JAMES: So to calculate how much energy they use, you would use the equation work done equals force multiplied by distance. So in this case, you multiply 2 newtons by 10 metres to get the answer 20 joules. But, how would we calculate how powerful each motor is?

ELLIE: Well, the equation for power is: power equals work done divided by time. So, I'm going to give you a few seconds to try and calculate the power of motor one and two using the equation.

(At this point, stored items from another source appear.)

-- ==== Sys2Proof/Machine/HostEvents.lean ====
section
/-! DEFINITION. The turns of the host, the links, the boot and the clocks (27_host_and_package.md R435 to R445, 05_registers.md
R121). -/

namespace Sys2Proof.Machine

/-! ## Time and clocks (R121, R429, R445) -/

/-- R429, event 3: on a core with a counter of it, a slot without a running group and with an assigned group that is not
eligible; whether the cycle falls in this nanosecond is free (log 1). -/
def State.idleSlots (s : State) (core : Nat) : State :=
  if !((s.coreAt core).progs.any fun e => fld e.2.sel.val 0 5 == 3) then s
  else
    let c : CoreRef := ⟨core / 243, core % 243 / 9, core % 9⟩
    (List.range 3).foldl (fun s n =>
      let sl : SlotRef := ⟨c, n⟩
      let idle := s.groups.filter fun g => s.onSlot sl g && !s.eligible g
      if (s.running sl).isSome || idle.isEmpty then s
      else
        let (b, s) := s.flip
        if b then s.progEventOf core 3 (idle.filterMap fun g => (s.wgOf g.wg).map fun w => w.region.ctx.num) else s) s

/-- R2, R445: the islands with lowered clocks fall behind by what they miss of a nominal cycle. -/
def State.lagClocks (s : State) : State :=
  { s with lags := s.clocks.foldl (fun (m : SMap Nat) e => m.set 0 e.1 (m.get 0 e.1 + (9 - e.2))) s.lags }

/-- R121: the time count rises by one. -/
def execTimeCountTick (s : State) : Host.Outcome State Fault Refusal :=
  runEvent s fun s => some ((s.cores.map (·.1)).foldl (fun s c => s.idleSlots c) { s with time := s.time + 1 }.lagClocks)

/-- R445: an island runs at a number of ninths of its nominal clock. -/
def execClockThrottle (island ninths : Nat) (s : State) : Host.Outcome State Fault Refusal :=
  runEvent s fun s =>
    if island < 144 ∧ 1 ≤ ninths ∧ ninths ≤ 9 then some { s with clocks := s.clocks.set 9 island ninths } else none

/-! ## Link retries (R427, R439) -/

def execXgRetry (link : Nat) (s : State) : Host.Outcome State Fault Refusal :=
  runEvent s fun s => if link < 9 then some (s.bump 11 0 link 1) else none
def execUcieFlitRetry (die peer : Nat) (s : State) : Host.Outcome State Fault Refusal :=
  runEvent s fun s => if die < 4 ∧ peer < 4 ∧ die ≠ peer then some (s.bump 10 die peer 1) else none

/-! ## The register and mailbox windows (R435, R436) -/

/-- Aligned elements of eight bytes as words; none where a write covers part of one or holds a value out of range. -/
def elements (off : Nat) (bytes : List Byte) : Option (List (Nat × Int)) :=
  if off % 8 ≠ 0 ∨ bytes.length % 8 ≠ 0 then none
  else
    let es := (List.range (bytes.length / 8)).map fun i => (off + 8 * i, bytesInt true ((bytes.drop (8 * i)).take 8))
    if es.all fun e => inWord e.2 then some es else none

def State.linkWord (s : State) (link i : Nat) : Int := (s.links.get zeroW (4 * link + i)).val
def State.setDoorbell (s : State) (link : Nat) (v : Int) : State :=
  { s with links := s.links.set zeroW (4 * link + 3) (Word.ofInt v) }

/-- R440: a doorbell write of 1 starts a transfer, unless one runs. -/
def State.startTransfer (s : State) (link : Nat) : Option State :=
  if link > 8 ∨ s.transfers.any fun t => t.link == link then none
  else
    let t : XgTransfer := ⟨link, s.linkWord link 0, s.linkWord link 1, s.linkWord link 2⟩
    some ({ s with transfers := s.transfers ++ [t] }.setDoorbell link 1)

/-- R442: a doorbell write of 1; one while a quote is pending is discarded. -/
def State.requestQuote (s : State) : Option State :=
  if s.attest = zeroW then some { s with attest := Word.ofInt 1 } else none

/-- R436, Table 2: a word of the register window: a doorbell or a consumer index acts, a word that the host only reads keeps its
value. -/
def State.putRegister (s : State) (off : Nat) (v : Int) : State :=
  let n := (off - 512) / 8
  if off = 96 then (if v = 1 then s.requestQuote.getD s else s)
  else if 512 ≤ off ∧ off < 800 then
    if n % 4 = 3 ∧ v = 1 then (s.startTransfer (n / 4)).getD s else { s with links := s.links.set zeroW n (Word.ofInt v) }
  else if 4096 ≤ off ∧ off < 9928 then (s.consumerWrite ((off - 4096) / 8) v).getD s
  else s

/-- R308, Table 1: a word of the mailbox window, among them the doorbells. A write to a slot that is not free is discarded; whether
it was is answered. -/
def State.putMailWord (s : State) (off : Nat) (v : Int) : State × Option (Nat × Nat) :=
  let m := off / 2160
  let n := off % 2160 / 8
  let b := s.box m
  if m > 26 then (s, none)
  else if n ≥ 243 then (s.setBox m { b with reply := b.reply.set zeroW (n - 243) (Word.ofInt v) }, none)
  else if b.words.get zeroW (27 * (n / 27) + 26) ≠ zeroW then (s, some (m, n / 27))
  else if n % 27 = 26 then ((s.doorbell m (n / 27) v).getD s, none)
  else (s.setBox m { b with words := b.words.set zeroW n (Word.ofInt v) }, none)

/-- R436: the nonce takes bytes of any number. -/
def State.putNonce (s : State) (off : Nat) (bytes : List Byte) : State :=
  { s with nonce := ((List.range bytes.length).zip bytes).foldl (fun (m : SMap Byte) e =>
      if 64 ≤ off + e.1 ∧ off + e.1 < 96 then m.set 0 (off + e.1 - 64) e.2 else m) s.nonce }

/-- R308: the overrun records of a host write, one for each slot that was not free. -/
def State.overruns (s : State) (es : List (Nat × Nat)) : State :=
  es.eraseDups.foldl (fun s e => match (s.box e.1).bound with
    | some (ctx, _) => s.boxRecord ctx 5 [e.1, e.2]
    | none => s) s

/-- R436: a host write to words of a window, in the order of their addresses. Bytes of the nonce are no part of a word, and those
before it are only read. -/
def State.hostWrite (s : State) (bar off : Nat) (bytes : List Byte) : Option State :=
  if bar = 0 then
    let t := s.putNonce off bytes
    let skip := 96 - off
    match elements (off + skip) (bytes.drop skip) with
    | some es => some (es.foldl (fun s e => s.putRegister e.1 e.2) t)
    | none => if off < 96 ∧ 64 < off + bytes.length then some t else none
  else if bar = 1 then
    (elements off bytes).map fun es =>
      let (s, full) := es.foldl (fun (acc : State × List (Nat × Nat)) e =>
        let (s, f) := acc.1.putMailWord e.1 e.2
        (s, acc.2 ++ f.toList)) (s, [])
      s.overruns full
  else none

def execHostRegisterWrite (bar off : Nat) (bytes : List Byte) (s : State) : Host.Outcome State Fault Refusal :=
  runEvent s (·.hostWrite bar off bytes)

/-- R410, R436: the consumer index of a context as the host reads it: of one that the device has not met, what the host last wrote
(log 28). -/
def State.consumerIndex (s : State) (ctx : Nat) : Int :=
  match s.context ctx with
  | none => (s.consumers.get zeroW ctx).val
  | some c => match s.structRead (structWho c.homeDie c) (c.rootBlock + 102) 1 with
    | .ok (_, vs) => wordAt vs 0
    | .error _ => 0

/-- R435, R436, Table 2: a byte of the register window as the host reads it: bytes that it only writes read as 0, and an offset
that no row maps gives none. -/
def State.registerByte (s : State) (i : Nat) : Option Byte :=
  let word (v : Int) : Option Byte := (intBytes 8 v)[i % 8]?
  if i < 8 then word 729
  else if i < 40 then word (s.dieStatus.getD (i / 8 - 1) 0)
  else if i < 64 then word (s.errata.getD (i / 8 - 5) zeroW).val
  else if i < 96 then some 0
  else if i < 104 then word s.attest.val
  else if i < 264 then some (s.quote.getD (i - 104) 0)
  else if i < 296 then some (s.sign.getD (i - 264) 0)
  else if 512 ≤ i ∧ i < 800 then word (s.links.get zeroW ((i - 512) / 8)).val
  else if 4096 ≤ i ∧ i < 9928 then word (s.consumerIndex ((i - 4096) / 8))
  else none

/-- R435, Table 1: a byte of the mailbox window as the host reads it. -/
def State.mailByte (s : State) (i : Nat) : Option Byte :=
  let n := i % 2160 / 8
  let b := s.box (i / 2160)
  if i < 27 * 2160 then
    (intBytes 8 (if n < 243 then b.words.get zeroW n else b.reply.get zeroW (n - 243)).val)[i % 8]?
  else none

/-- R435, R436: what a host read of the register or the mailbox window answers: none where it is an unsupported request. It
changes nothing, so it is no turn. -/
def State.hostRead (s : State) (bar off n : Nat) : Option (List Byte) :=
  (List.range n).mapM fun j => if bar = 0 then s.registerByte (off + j) else if bar = 1 then s.mailByte (off + j) else none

JAMES: To calculate the power of motor one, you would divide its work done, which is 20 joules, by the time it takes, that was 5 seconds, to come up with the answer, 4 watts. And then to calculate the power of motor two, you would divide its work done, which was 20 joules, by its time, 10 seconds, to come up with the answer, 2 watts. That calculation would help you to understand why they both lift the same weight, but do it at different rates, because motor one is twice as powerful. Yeah, so if you need to move house and do some heavy lifting to get your furniture moved around, you'd probably use motor one to help you do that, otherwise you'd be very tired.

Let me just recap some of the key facts we learned today. So firstly, power is the rate at which energy is transferred or the rate at which work is done.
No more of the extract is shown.